- _Task brief_
Set out exactly, line by line, the stretch of data below that begins at the line containing "capture namespace. -/" and ends at the line containing "def State.recFlags (s", with both ends kept.

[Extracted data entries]
────────────────
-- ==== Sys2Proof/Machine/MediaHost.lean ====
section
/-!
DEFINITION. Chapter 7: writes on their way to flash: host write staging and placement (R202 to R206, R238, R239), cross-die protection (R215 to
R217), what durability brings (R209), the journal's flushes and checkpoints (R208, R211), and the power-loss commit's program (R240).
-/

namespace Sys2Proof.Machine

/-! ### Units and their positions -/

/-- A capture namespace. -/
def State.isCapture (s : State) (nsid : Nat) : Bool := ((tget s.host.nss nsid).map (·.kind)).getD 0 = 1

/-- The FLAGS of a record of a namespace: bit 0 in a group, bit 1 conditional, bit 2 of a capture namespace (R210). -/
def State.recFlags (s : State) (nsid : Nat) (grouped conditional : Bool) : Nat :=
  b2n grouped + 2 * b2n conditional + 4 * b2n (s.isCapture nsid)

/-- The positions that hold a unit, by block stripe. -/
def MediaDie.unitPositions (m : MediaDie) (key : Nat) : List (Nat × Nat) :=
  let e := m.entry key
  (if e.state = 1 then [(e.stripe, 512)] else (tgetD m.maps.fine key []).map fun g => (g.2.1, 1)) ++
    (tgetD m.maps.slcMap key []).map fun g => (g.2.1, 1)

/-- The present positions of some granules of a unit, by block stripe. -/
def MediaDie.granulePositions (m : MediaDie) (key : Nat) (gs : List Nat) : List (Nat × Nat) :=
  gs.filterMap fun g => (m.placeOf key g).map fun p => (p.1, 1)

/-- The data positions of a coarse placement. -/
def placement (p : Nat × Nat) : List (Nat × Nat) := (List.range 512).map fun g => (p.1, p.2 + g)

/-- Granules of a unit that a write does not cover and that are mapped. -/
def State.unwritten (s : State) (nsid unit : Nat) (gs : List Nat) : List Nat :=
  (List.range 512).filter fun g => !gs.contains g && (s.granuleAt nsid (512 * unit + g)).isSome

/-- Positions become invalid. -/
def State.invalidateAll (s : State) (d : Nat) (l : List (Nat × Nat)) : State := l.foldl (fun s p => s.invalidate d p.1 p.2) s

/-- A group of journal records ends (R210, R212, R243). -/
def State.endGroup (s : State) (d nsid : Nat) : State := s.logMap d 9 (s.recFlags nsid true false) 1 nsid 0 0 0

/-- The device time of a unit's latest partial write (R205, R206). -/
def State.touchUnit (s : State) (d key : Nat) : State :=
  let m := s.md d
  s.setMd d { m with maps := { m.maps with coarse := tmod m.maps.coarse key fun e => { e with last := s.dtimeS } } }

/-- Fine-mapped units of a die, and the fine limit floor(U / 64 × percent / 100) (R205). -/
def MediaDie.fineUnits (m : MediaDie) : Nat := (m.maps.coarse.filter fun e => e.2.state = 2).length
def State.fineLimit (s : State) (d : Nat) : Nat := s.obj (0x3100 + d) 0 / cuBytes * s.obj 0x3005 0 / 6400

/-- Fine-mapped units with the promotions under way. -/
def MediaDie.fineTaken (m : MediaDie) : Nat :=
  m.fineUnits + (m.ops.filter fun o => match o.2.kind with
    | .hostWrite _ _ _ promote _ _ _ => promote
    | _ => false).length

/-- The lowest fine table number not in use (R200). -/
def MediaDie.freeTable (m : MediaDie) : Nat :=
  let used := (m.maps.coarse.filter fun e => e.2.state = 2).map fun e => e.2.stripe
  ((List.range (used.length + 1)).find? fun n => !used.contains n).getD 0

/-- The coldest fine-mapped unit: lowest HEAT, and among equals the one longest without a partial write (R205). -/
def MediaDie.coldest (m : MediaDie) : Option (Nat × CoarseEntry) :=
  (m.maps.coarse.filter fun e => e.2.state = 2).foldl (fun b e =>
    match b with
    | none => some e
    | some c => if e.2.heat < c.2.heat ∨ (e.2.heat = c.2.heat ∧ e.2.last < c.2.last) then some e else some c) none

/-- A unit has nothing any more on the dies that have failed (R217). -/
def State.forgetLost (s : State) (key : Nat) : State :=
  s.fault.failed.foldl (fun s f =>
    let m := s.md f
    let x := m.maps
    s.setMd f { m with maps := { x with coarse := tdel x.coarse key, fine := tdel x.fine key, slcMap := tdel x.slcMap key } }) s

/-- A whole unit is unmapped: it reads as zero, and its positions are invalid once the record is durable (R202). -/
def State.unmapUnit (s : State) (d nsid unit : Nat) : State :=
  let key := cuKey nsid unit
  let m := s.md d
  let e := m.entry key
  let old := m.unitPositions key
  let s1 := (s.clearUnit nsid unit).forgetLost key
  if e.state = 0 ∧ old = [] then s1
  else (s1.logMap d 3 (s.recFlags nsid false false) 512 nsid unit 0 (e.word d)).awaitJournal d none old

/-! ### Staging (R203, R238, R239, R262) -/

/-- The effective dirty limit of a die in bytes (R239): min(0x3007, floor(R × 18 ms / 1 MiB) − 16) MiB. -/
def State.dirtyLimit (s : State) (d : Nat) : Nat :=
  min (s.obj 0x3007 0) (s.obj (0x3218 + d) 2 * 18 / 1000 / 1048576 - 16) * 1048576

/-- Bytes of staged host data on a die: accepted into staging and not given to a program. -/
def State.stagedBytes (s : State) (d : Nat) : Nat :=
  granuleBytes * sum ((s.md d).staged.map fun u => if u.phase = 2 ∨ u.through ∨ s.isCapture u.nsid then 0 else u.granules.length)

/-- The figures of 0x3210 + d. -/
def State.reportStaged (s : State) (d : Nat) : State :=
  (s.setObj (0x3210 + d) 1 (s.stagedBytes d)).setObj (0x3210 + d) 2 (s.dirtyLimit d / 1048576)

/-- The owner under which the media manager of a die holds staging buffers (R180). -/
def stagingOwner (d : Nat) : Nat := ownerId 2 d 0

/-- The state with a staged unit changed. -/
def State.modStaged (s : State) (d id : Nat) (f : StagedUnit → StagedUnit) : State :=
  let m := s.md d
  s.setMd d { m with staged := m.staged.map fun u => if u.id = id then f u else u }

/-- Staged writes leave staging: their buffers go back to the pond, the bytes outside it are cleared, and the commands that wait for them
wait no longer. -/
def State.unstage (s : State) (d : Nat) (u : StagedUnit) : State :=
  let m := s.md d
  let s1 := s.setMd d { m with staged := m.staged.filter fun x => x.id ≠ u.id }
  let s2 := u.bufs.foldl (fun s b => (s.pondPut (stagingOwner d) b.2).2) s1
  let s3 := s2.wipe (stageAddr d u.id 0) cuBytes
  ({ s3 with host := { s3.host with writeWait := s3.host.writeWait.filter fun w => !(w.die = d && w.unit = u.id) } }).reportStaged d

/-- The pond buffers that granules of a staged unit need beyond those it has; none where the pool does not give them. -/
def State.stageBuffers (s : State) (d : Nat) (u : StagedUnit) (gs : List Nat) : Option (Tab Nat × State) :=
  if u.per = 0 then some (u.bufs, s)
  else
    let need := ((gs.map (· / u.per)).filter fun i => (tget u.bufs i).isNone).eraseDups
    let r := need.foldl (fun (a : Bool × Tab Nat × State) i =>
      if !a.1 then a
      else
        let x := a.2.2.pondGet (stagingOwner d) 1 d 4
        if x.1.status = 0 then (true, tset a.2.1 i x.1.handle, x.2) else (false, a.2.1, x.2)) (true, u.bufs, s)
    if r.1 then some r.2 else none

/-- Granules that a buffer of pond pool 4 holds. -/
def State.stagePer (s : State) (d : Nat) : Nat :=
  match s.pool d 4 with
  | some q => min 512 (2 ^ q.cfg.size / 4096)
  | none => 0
────────────────
- _Result of this exercise_
/-- A capture namespace. -/
def State.isCapture (s : State) (nsid : Nat) : Bool := ((tget s.host.nss nsid).map (·.kind)).getD 0 = 1

/-- The FLAGS of a record of a namespace: bit 0 in a group, bit 1 conditional, bit 2 of a capture namespace (R210). -/
def State.recFlags (s : State) (nsid : Nat) (grouped conditional : Bool) : Nat :=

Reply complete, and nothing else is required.